# Non existant cycle insurance



## StAubyns (Jun 4, 2006)

I have received a PM this morning from a member who has had their electric bikes stolen from the back of their motorhome.

The insurance company refused to pay up because the "the bikes were not fastened to an imoveable object"

I have checked my insurance - the bikes are specified on the House/contents policy through the Derbyshire BS - the policy is with Royal sun Alliance - and they confirm that the bikes ARE NOT Covered whilst fastened to the motorhome. They would not be moved on this stance and suggested that I contact my motorhome insurer.

I have just spoken to Steve at Comfort, and the bikes are definitely not covered, and can't be covered, on the motorhome policy.

Any body with a solution?


----------



## DTPCHEMICALS (Jul 24, 2006)

Hi Geoff,
I have probably been trying to help the same member.
My bikes have been insured for years as "away from home cover" with house insurance.
They are always fastened to mh with motorcycle insurance aproved chains and locks.
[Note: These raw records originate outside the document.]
/-- The pixels of a display that are set, as (row, column). -/
def setPixels (s : State) : List (Nat × Nat) :=
  ((List.range 32).map (fun y => ((List.range 64).filter (fun x => pixelAt s.fb x y)).map (fun x => (y, x)))).flatten

/-! ## Well-formedness -/

/-- Each mnemonic with operands of the wrong kind or number is refused. -/
theorem test_asm_ill_formed :
    [(⟨.cls, [.kwI]⟩ : Asm), ⟨.ret, [.reg 0]⟩, ⟨.jp, [.byte 0]⟩, ⟨.jp, [.reg 1, .addr 0x300]⟩, ⟨.call, []⟩,
      ⟨.se, [.reg 1]⟩, ⟨.sne, [.byte 1, .reg 1]⟩, ⟨.ld, [.kwDT, .kwST]⟩, ⟨.ld, [.reg 1, .kwF]⟩, ⟨.add, [.kwI, .kwI]⟩,
      ⟨.or, [.reg 1]⟩, ⟨.and, [.reg 1, .byte 2]⟩].all (fun a => !a.wellFormed) = true ∧
    [(⟨.xor, []⟩ : Asm), ⟨.sub, [.reg 1, .reg 2, .reg 3]⟩, ⟨.shr, [.reg 1]⟩, ⟨.subn, [.kwK, .reg 2]⟩, ⟨.shl, [.reg 1]⟩,
      ⟨.rnd, [.reg 1, .reg 2]⟩, ⟨.drw, [.reg 1, .reg 2]⟩, ⟨.skp, []⟩, ⟨.sknp, [.nibble 1]⟩, ⟨.dw, [.byte 1]⟩].all
      (fun a => !a.wellFormed) = true := by decide

/-- What is ill formed assembles to no word. -/
theorem test_asm_ill_formed_assembles_to_nothing :
    assemble ⟨.jp, [.reg 1, .addr 0x300]⟩ = none ∧ assemble ⟨.shr, [.reg 1]⟩ = none ∧ assemble ⟨.dw, [.byte 1]⟩ = none := by
  decide

/-- Each relation between the parameters, broken alone. -/
theorem test_params_ill_formed :
    Params.wellFormed { conventionalParams with memSize := 65536 } = false ∧
    Params.wellFormed { conventionalParams with entry := 4095 } = false ∧
    Params.wellFormed { conventionalParams with fontBase := 0x1B1 } = false ∧
    Params.wellFormed { conventionalParams with dispW := 7 } = false ∧
    Params.wellFormed { conventionalParams with dispH := 14 } = false ∧
    Params.wellFormed conventionalParams = true := by decide

/-- Memory out of canonical form: out of order, past the end, or listing what an unlisted address reads as. -/
theorem test_memory_ill_formed :
    Memory.wf conventionalParams [(0x301, 1), (0x300, 1)] = false ∧
    Memory.wf conventionalParams [(0x300, 1), (0x300, 2)] = false ∧
    Memory.wf conventionalParams [(4096, 1)] = false ∧
    Memory.wf conventionalParams [(0x300, 0)] = false ∧ Memory.wf conventionalParams [(0, 0xF0)] = false ∧
    Memory.wf conventionalParams [(0, 0), (0x300, 1), (4095, 1)] = true := by decide

/-! ## Decoding: the words of spec/95_test_vectors.md section 3 -/

theorem test_decode_fixed_and_nnn :
    decode 0x00E0#16 = some .cls ∧ decode 0x00EE#16 = some .ret ∧ decode 0x1228#16 = some (.jp 0x228) ∧
    decode 0x2ABC#16 = some (.call 0xABC) ∧ decode 0xA123#16 = some (.ldI 0x123) ∧
    decode 0xB2F0#16 = some (.jpV0 0x2F0) := by decide

theorem test_decode_xkk :
    decode 0x3A42#16 = some (.seByte 0xA 0x42) ∧ decode 0x4A42#16 = some (.sneByte 0xA 0x42) ∧
    decode 0x6005#16 = some (.ldByte 0 0x05) ∧ decode 0x7003#16 = some (.addByte 0 0x03) ∧
    decode 0xC30F#16 = some (.rnd 3 0x0F) := by decide

theorem test_decode_xy :
    decode 0x5AB0#16 = some (.seReg 0xA 0xB) ∧ decode 0x9AB0#16 = some (.sneReg 0xA 0xB) ∧
    decode 0x8AB0#16 = some (.ldReg 0xA 0xB) ∧ decode 0x8AB1#16 = some (.orReg 0xA 0xB) ∧
    decode 0x8AB2#16 = some (.andReg 0xA 0xB) ∧ decode 0x8AB3#16 = some (.xorReg 0xA 0xB) ∧
    decode 0x8AB4#16 = some (.addReg 0xA 0xB) ∧ decode 0x8AB5#16 = some (.subReg 0xA 0xB) ∧
    decode 0x8AB6#16 = some (.shr 0xA 0xB) ∧ decode 0x8AB7#16 = some (.subnReg 0xA 0xB) ∧
    decode 0x8ABE#16 = some (.shl 0xA 0xB) ∧ decode 0xD125#16 = some (.drw 1 2 5) := by decide

theorem test_decode_x :
    decode 0xE19E#16 = some (.skp 1) ∧ decode 0xE1A1#16 = some (.sknp 1) ∧ decode 0xF107#16 = some (.ldVxDt 1) ∧
    decode 0xF30A#16 = some (.ldVxK 3) ∧ decode 0xF115#16 = some (.ldDtVx 1) ∧ decode 0xF218#16 = some (.ldStVx 2) ∧
    decode 0xF31E#16 = some (.addIVx 3) ∧ decode 0xF329#16 = some (.ldFVx 3) ∧ decode 0xF333#16 = some (.ldBVx 3) ∧
    decode 0xF355#16 = some (.ldMemVx 3) ∧ decode 0xF365#16 = some (.ldVxMem 3) := by decide

theorem test_decode_invalid :
    [0x0000#16, 0x0123, 0x5121, 0x800F, 0xE0FF, 0xF0FF, 0xFFFF, 0x00E1, 0x01E0, 0x8AB8, 0x9AB1, 0xE09F, 0xF056].all
      (fun w => (decode w).isNone) = true := by decide

/-- Bits written one by one from the formats of R102: `SE Vx, byte` is 0011, then x, then kk; `DRW` is 1101, then
x, y and n; `LD B, Vx` is 1111, x, 0011 0011. -/
theorem test_decode_bits :
    decode 0b0011101001000010#16 = some (.seByte 0xA 0x42) ∧
    decode 0b1101000100100101#16 = some (.drw 1 2 5) ∧
    decode 0b1111001100110011#16 = some (.ldBVx 3) := by decide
Daughter is not at work today, shopping at Meadowhell with Lady p.

If bikes are only insured whilst fastened to an imovable object there seems to be no use in having and paying for cover.

When Kerry returns I will ask her to advise a company that will cover bikes fastened to MH with aproved locks.

Seems we may have been paying for nothing.

DAve p


----------



## StAubyns (Jun 4, 2006)

Hi Dave

I even mentioned the strikeback, and how the bikes are attached to a CAT 1 alarm, but the were very positive, definitely "NO Cover" whilst attached to the motorhome


----------



## Zebedee (Oct 3, 2007)

No solution Geoff, but I can confirm your fears.

Mrs Zeb fell off her bike in France and bent both it and herself, neither too seriously I'm relieved to say. 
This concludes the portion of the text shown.